### Task to carry out
Filter the entries for the word "found". Copy each line in which it occurs.

### Information shown

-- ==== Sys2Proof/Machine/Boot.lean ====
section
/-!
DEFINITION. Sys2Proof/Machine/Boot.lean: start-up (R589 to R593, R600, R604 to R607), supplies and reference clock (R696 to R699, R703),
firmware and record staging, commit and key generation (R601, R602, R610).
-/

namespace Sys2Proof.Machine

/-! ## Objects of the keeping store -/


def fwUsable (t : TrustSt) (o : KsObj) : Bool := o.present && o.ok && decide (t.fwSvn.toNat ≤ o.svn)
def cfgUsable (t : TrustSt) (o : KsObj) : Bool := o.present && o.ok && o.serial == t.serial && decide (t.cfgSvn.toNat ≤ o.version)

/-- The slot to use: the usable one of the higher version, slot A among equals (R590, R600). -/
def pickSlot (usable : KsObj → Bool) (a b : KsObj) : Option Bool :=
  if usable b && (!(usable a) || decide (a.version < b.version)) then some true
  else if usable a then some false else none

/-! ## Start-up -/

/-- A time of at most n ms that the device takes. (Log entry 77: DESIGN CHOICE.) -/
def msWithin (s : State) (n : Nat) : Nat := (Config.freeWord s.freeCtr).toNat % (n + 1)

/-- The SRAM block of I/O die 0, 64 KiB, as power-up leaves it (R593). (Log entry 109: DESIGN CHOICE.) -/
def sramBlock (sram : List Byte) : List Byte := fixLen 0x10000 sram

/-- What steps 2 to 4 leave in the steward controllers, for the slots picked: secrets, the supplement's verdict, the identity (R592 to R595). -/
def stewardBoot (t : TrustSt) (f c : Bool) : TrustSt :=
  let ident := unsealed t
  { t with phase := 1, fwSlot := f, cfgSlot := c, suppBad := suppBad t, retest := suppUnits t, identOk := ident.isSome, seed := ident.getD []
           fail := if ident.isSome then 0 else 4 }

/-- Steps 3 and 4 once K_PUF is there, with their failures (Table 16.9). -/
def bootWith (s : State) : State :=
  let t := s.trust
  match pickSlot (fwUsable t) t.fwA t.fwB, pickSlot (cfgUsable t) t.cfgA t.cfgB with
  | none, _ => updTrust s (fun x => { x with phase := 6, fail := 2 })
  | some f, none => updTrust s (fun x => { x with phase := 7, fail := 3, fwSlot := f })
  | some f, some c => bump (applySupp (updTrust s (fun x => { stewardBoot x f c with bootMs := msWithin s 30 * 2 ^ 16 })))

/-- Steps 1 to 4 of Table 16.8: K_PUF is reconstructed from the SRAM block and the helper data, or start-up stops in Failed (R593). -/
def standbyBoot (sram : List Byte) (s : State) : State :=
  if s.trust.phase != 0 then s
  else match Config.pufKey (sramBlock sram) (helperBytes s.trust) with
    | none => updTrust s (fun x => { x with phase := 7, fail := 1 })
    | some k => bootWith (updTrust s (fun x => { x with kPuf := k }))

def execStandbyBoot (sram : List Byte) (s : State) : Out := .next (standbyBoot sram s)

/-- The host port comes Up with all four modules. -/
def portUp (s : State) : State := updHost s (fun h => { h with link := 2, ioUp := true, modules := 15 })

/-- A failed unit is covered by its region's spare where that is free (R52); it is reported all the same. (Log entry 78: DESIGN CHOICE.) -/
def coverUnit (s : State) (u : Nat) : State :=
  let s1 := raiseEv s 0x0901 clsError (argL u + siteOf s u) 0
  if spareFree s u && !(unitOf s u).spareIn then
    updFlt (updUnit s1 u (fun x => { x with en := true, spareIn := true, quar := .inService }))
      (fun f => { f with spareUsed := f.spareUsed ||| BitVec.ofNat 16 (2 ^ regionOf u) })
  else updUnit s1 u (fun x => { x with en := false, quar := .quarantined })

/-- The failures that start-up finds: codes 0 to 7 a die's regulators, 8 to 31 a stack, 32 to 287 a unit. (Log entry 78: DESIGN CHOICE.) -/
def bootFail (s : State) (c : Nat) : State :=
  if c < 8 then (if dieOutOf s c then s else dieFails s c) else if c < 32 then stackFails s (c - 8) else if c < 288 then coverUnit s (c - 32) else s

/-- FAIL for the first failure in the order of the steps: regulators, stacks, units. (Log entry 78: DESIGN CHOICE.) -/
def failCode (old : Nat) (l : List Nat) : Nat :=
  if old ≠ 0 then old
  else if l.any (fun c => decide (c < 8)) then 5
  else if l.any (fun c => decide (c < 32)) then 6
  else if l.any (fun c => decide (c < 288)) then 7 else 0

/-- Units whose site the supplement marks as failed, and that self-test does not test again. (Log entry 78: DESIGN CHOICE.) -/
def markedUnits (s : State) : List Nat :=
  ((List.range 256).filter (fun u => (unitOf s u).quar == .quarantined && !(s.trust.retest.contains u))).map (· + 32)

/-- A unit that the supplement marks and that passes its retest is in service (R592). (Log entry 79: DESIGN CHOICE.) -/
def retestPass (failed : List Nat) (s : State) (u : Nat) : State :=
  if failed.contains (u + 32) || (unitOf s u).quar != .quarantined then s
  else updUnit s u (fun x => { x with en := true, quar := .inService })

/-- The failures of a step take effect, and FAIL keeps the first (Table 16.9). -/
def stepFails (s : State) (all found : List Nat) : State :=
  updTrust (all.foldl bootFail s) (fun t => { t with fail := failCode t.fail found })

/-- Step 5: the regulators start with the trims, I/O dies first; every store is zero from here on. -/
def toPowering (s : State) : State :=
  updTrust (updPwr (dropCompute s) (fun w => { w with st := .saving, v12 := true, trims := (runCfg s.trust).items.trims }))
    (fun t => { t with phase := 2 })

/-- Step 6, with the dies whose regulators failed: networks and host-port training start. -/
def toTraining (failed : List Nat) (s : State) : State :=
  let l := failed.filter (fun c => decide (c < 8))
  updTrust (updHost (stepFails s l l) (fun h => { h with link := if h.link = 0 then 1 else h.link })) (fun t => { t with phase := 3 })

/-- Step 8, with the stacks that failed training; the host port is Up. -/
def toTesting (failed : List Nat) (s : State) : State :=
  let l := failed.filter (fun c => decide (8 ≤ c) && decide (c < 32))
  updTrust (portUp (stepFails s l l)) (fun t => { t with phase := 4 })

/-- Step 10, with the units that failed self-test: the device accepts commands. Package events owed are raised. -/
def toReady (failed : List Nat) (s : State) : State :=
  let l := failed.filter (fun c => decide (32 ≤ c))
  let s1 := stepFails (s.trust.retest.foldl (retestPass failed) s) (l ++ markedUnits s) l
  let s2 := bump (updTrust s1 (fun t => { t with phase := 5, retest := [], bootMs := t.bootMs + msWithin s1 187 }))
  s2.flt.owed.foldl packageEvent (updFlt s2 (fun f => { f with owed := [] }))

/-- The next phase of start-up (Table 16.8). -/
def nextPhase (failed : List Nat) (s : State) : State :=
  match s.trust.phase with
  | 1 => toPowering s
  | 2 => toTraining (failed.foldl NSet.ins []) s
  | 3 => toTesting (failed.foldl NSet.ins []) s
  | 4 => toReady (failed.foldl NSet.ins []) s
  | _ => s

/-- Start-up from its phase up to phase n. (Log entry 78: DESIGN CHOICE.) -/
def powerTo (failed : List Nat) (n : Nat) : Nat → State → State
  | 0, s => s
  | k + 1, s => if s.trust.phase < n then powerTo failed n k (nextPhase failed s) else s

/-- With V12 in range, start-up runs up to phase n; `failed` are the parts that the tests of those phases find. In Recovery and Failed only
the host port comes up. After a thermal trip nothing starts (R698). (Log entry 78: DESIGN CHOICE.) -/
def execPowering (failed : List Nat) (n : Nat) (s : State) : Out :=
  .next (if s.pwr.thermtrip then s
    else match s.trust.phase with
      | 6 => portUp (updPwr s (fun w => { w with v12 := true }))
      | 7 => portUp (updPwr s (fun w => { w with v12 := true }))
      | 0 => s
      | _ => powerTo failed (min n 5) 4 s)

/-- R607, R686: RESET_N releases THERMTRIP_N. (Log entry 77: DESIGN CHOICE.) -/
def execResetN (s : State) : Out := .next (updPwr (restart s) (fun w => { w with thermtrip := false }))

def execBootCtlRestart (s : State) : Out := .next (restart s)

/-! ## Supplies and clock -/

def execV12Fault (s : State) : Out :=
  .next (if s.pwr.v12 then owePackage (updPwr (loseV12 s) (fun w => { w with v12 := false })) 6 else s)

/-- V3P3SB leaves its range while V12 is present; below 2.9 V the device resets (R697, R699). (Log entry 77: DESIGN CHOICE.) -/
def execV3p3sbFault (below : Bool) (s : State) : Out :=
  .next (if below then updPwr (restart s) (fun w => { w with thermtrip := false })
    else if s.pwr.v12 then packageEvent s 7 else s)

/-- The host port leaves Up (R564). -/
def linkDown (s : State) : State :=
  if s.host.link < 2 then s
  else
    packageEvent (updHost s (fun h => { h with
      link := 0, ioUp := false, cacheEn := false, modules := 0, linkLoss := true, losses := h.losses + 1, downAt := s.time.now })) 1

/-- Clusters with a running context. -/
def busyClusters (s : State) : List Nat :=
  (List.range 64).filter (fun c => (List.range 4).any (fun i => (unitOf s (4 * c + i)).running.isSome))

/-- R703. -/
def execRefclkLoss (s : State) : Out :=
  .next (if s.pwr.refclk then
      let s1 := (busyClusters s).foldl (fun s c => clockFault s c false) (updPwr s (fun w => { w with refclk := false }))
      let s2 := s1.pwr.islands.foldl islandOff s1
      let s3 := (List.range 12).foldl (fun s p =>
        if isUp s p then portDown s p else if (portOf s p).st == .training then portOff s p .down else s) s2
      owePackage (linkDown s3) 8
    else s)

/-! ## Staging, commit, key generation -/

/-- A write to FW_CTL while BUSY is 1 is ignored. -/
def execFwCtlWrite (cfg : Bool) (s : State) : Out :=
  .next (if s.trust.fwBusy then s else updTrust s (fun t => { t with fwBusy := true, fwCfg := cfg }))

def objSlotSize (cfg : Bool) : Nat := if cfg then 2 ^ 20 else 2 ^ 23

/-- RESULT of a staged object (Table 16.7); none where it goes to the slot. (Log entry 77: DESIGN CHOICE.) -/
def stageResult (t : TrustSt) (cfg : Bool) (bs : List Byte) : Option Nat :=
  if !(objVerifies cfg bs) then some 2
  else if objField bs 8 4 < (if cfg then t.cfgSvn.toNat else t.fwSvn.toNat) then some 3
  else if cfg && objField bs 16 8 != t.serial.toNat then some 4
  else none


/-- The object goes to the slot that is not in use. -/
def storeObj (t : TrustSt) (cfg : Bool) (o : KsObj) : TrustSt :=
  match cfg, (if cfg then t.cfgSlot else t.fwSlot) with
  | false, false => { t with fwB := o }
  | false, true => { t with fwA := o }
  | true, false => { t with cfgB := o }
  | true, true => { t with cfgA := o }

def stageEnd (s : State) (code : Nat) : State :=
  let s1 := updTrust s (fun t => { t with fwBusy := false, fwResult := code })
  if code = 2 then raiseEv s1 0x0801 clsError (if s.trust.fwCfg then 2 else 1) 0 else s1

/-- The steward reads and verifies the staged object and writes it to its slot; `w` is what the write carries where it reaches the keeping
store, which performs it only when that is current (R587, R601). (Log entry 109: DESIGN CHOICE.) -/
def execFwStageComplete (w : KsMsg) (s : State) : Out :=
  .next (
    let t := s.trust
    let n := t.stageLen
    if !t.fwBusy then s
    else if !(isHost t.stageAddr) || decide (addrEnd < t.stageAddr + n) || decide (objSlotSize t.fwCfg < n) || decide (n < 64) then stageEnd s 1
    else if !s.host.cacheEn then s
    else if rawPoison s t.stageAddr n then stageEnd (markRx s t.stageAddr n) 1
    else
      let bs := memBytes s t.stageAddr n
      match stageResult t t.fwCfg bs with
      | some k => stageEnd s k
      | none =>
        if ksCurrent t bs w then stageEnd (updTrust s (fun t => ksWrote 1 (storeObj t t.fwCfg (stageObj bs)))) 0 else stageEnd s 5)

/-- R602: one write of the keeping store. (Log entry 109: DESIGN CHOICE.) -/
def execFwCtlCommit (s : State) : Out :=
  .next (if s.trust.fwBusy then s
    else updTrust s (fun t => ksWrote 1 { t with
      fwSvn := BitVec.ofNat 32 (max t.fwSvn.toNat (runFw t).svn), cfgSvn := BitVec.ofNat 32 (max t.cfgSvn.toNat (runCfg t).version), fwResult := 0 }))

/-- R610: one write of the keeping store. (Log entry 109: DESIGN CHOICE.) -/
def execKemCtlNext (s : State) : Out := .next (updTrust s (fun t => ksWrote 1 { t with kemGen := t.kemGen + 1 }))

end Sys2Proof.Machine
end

### Finished exercise
def stepFails (s : State) (all found : List Nat) : State :=
  updTrust (all.foldl bootFail s) (fun t => { t with fail := failCode t.fail found })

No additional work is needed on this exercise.